The single quality that arguably separates humans from other animals is our desire to mark graves to remember and understand life’s mystery. In this behavior we are alone in the animal kingdom. Porpoise use high-level language and many animals like the otter and monkey learn to use simple tools. But early man alone used collections of rocks to mark graves and through history adapted other forms as his world-view grew.     

Comal, Texas: Photo courtesy of Stephan Michaels, January 2008

Family graves were often near the home or community churches but as populations moved to the cities, burial ground became scarce. The “Boot Hills” of the American frontier west were an early attempt to solve the hallowed ground problem. In the 1870’s, major cities in the United States started to turn to large, reserved areas of land for their cemeteries. Simply, the population needed space for the living and there were advantages in having a community of graves outside the city limits in park-like settings.    The economics of caring for these parks created a noticeable segregation for its inhabitants. The wealthy families could afford ground with the best views and large plots for mausoleums and the poor were buried in the lower sections that were prone to flooding and were closely packed together. Some areas of these cemeteries were intended as temporary resting places.     

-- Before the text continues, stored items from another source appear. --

/-- Opcodes `$A0` to `$AF` of R105, R106, R107: mnemonic, mode, size, cycles, page penalty. -/
def opcodeRowsA : List OpcodeRow :=
  [⟨0xA0, .ldy, .immediate, ⟨2, 2, false⟩⟩,
   ⟨0xA1, .lda, .indexedIndirect, ⟨2, 6, false⟩⟩,
   ⟨0xA2, .ldx, .immediate, ⟨2, 2, false⟩⟩,
   ⟨0xA3, .undoc, .indexedIndirect, ⟨2, 6, false⟩⟩,
   ⟨0xA4, .ldy, .zeroPage, ⟨2, 3, false⟩⟩,
   ⟨0xA5, .lda, .zeroPage, ⟨2, 3, false⟩⟩,
   ⟨0xA6, .ldx, .zeroPage, ⟨2, 3, false⟩⟩,
   ⟨0xA7, .undoc, .zeroPage, ⟨2, 3, false⟩⟩,
   ⟨0xA8, .tay, .implied, ⟨1, 2, false⟩⟩,
   ⟨0xA9, .lda, .immediate, ⟨2, 2, false⟩⟩,
   ⟨0xAA, .tax, .implied, ⟨1, 2, false⟩⟩,
   ⟨0xAB, .undoc, .immediate, ⟨2, 2, false⟩⟩,
   ⟨0xAC, .ldy, .absolute, ⟨3, 4, false⟩⟩,
   ⟨0xAD, .lda, .absolute, ⟨3, 4, false⟩⟩,
   ⟨0xAE, .ldx, .absolute, ⟨3, 4, false⟩⟩,
   ⟨0xAF, .undoc, .absolute, ⟨3, 4, false⟩⟩]

/-- Opcodes `$B0` to `$BF` of R105, R106, R107: mnemonic, mode, size, cycles, page penalty. -/
def opcodeRowsB : List OpcodeRow :=
  [⟨0xB0, .bcs, .relative, ⟨2, 2, false⟩⟩,
   ⟨0xB1, .lda, .indirectIndexed, ⟨2, 5, true⟩⟩,
   ⟨0xB2, .undoc, .implied, ⟨1, 2, false⟩⟩,
   ⟨0xB3, .undoc, .indirectIndexed, ⟨2, 5, true⟩⟩,
   ⟨0xB4, .ldy, .zeroPageX, ⟨2, 4, false⟩⟩,
   ⟨0xB5, .lda, .zeroPageX, ⟨2, 4, false⟩⟩,
   ⟨0xB6, .ldx, .zeroPageY, ⟨2, 4, false⟩⟩,
   ⟨0xB7, .undoc, .zeroPageY, ⟨2, 4, false⟩⟩,
   ⟨0xB8, .clv, .implied, ⟨1, 2, false⟩⟩,
   ⟨0xB9, .lda, .absoluteY, ⟨3, 4, true⟩⟩,
   ⟨0xBA, .tsx, .implied, ⟨1, 2, false⟩⟩,
   ⟨0xBB, .undoc, .absoluteY, ⟨3, 4, true⟩⟩,
   ⟨0xBC, .ldy, .absoluteX, ⟨3, 4, true⟩⟩,
   ⟨0xBD, .lda, .absoluteX, ⟨3, 4, true⟩⟩,
   ⟨0xBE, .ldx, .absoluteY, ⟨3, 4, true⟩⟩,
   ⟨0xBF, .undoc, .absoluteY, ⟨3, 4, true⟩⟩]

/-- Opcodes `$C0` to `$CF` of R105, R106, R107: mnemonic, mode, size, cycles, page penalty. -/
def opcodeRowsC : List OpcodeRow :=
  [⟨0xC0, .cpy, .immediate, ⟨2, 2, false⟩⟩,
   ⟨0xC1, .cmp, .indexedIndirect, ⟨2, 6, false⟩⟩,
   ⟨0xC2, .undoc, .immediate, ⟨2, 2, false⟩⟩,
   ⟨0xC3, .undoc, .indexedIndirect, ⟨2, 8, false⟩⟩,
   ⟨0xC4, .cpy, .zeroPage, ⟨2, 3, false⟩⟩,
   ⟨0xC5, .cmp, .zeroPage, ⟨2, 3, false⟩⟩,
   ⟨0xC6, .dec, .zeroPage, ⟨2, 5, false⟩⟩,
   ⟨0xC7, .undoc, .zeroPage, ⟨2, 5, false⟩⟩,
   ⟨0xC8, .iny, .implied, ⟨1, 2, false⟩⟩,
   ⟨0xC9, .cmp, .immediate, ⟨2, 2, false⟩⟩,
   ⟨0xCA, .dex, .implied, ⟨1, 2, false⟩⟩,
   ⟨0xCB, .undoc, .immediate, ⟨2, 2, false⟩⟩,
   ⟨0xCC, .cpy, .absolute, ⟨3, 4, false⟩⟩,
   ⟨0xCD, .cmp, .absolute, ⟨3, 4, false⟩⟩,
   ⟨0xCE, .dec, .absolute, ⟨3, 6, false⟩⟩,
   ⟨0xCF, .undoc, .absolute, ⟨3, 6, false⟩⟩]

/-- Opcodes `$D0` to `$DF` of R105, R106, R107: mnemonic, mode, size, cycles, page penalty. -/
def opcodeRowsD : List OpcodeRow :=
  [⟨0xD0, .bne, .relative, ⟨2, 2, false⟩⟩,
   ⟨0xD1, .cmp, .indirectIndexed, ⟨2, 5, true⟩⟩,
   ⟨0xD2, .undoc, .implied, ⟨1, 2, false⟩⟩,
   ⟨0xD3, .undoc, .indirectIndexed, ⟨2, 8, false⟩⟩,
   ⟨0xD4, .undoc, .zeroPageX, ⟨2, 4, false⟩⟩,
   ⟨0xD5, .cmp, .zeroPageX, ⟨2, 4, false⟩⟩,
   ⟨0xD6, .dec, .zeroPageX, ⟨2, 6, false⟩⟩,
   ⟨0xD7, .undoc, .zeroPageX, ⟨2, 6, false⟩⟩,
   ⟨0xD8, .cld, .implied, ⟨1, 2, false⟩⟩,
   ⟨0xD9, .cmp, .absoluteY, ⟨3, 4, true⟩⟩,
   ⟨0xDA, .undoc, .implied, ⟨1, 2, false⟩⟩,
   ⟨0xDB, .undoc, .absoluteY, ⟨3, 7, false⟩⟩,
   ⟨0xDC, .undoc, .absoluteX, ⟨3, 4, true⟩⟩,
   ⟨0xDD, .cmp, .absoluteX, ⟨3, 4, true⟩⟩,
   ⟨0xDE, .dec, .absoluteX, ⟨3, 7, false⟩⟩,
   ⟨0xDF, .undoc, .absoluteX, ⟨3, 7, false⟩⟩]

/-- Opcodes `$E0` to `$EF` of R105, R106, R107: mnemonic, mode, size, cycles, page penalty. -/
def opcodeRowsE : List OpcodeRow :=
  [⟨0xE0, .cpx, .immediate, ⟨2, 2, false⟩⟩,
   ⟨0xE1, .sbc, .indexedIndirect, ⟨2, 6, false⟩⟩,
   ⟨0xE2, .undoc, .immediate, ⟨2, 2, false⟩⟩,
   ⟨0xE3, .undoc, .indexedIndirect, ⟨2, 8, false⟩⟩,
   ⟨0xE4, .cpx, .zeroPage, ⟨2, 3, false⟩⟩,
   ⟨0xE5, .sbc, .zeroPage, ⟨2, 3, false⟩⟩,
   ⟨0xE6, .inc, .zeroPage, ⟨2, 5, false⟩⟩,
   ⟨0xE7, .undoc, .zeroPage, ⟨2, 5, false⟩⟩,
   ⟨0xE8, .inx, .implied, ⟨1, 2, false⟩⟩,
   ⟨0xE9, .sbc, .immediate, ⟨2, 2, false⟩⟩,
   ⟨0xEA, .nop, .implied, ⟨1, 2, false⟩⟩,
   ⟨0xEB, .undoc, .immediate, ⟨2, 2, false⟩⟩,
   ⟨0xEC, .cpx, .absolute, ⟨3, 4, false⟩⟩,
   ⟨0xED, .sbc, .absolute, ⟨3, 4, false⟩⟩,
   ⟨0xEE, .inc, .absolute, ⟨3, 6, false⟩⟩,
   ⟨0xEF, .undoc, .absolute, ⟨3, 6, false⟩⟩]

Thousands of immigrants helped build the U.S. cross-continental railroads that bridged the Atlantic and Pacific oceans. Some of these worker’s faiths required that their bones be eventually returned to their home country. The markers for these people were not set to last even a decade in city cemeteries along the train tracks. Unfortunately, money never arrived, in most cases the identities of these hard working people are impossible to trace.   

Simple markers like those shown in the black and white photo of 1944 are views of grave markers in Little Falls Cemetery, Attu, Aleutian Islands, Alsaka. The cemetery was a temporary location for deceased soldiers during the Aleutian Campaign of World War II; the bodies were disinterred after the war and reburied elsewhere.  

Photo: Dmitri Kessel./Time & Life Pictures/Getty Images

American Cemetery at Colleville sur Mer. Situated above Omaha Beach, a place where the American military suffered staggering casualties on D-Day, the American cemetery at Colleville-Sur-Mer contains the remains of nearly 10,000 servicemen who died during the Normandy campaign. With marble crosses and Stars of David stretching as far as the eye can see, the cemetery is a solemn, breathtaking experience that all Americans should share. The average age of the dead at Normandy was twenty two.

Yes, cemeteries have social segregations and veterans are often grouped in areas of special significance or singled out with special inscriptions.  National cemeteries exemplify this tradition of honoring its soldiers and statesmen.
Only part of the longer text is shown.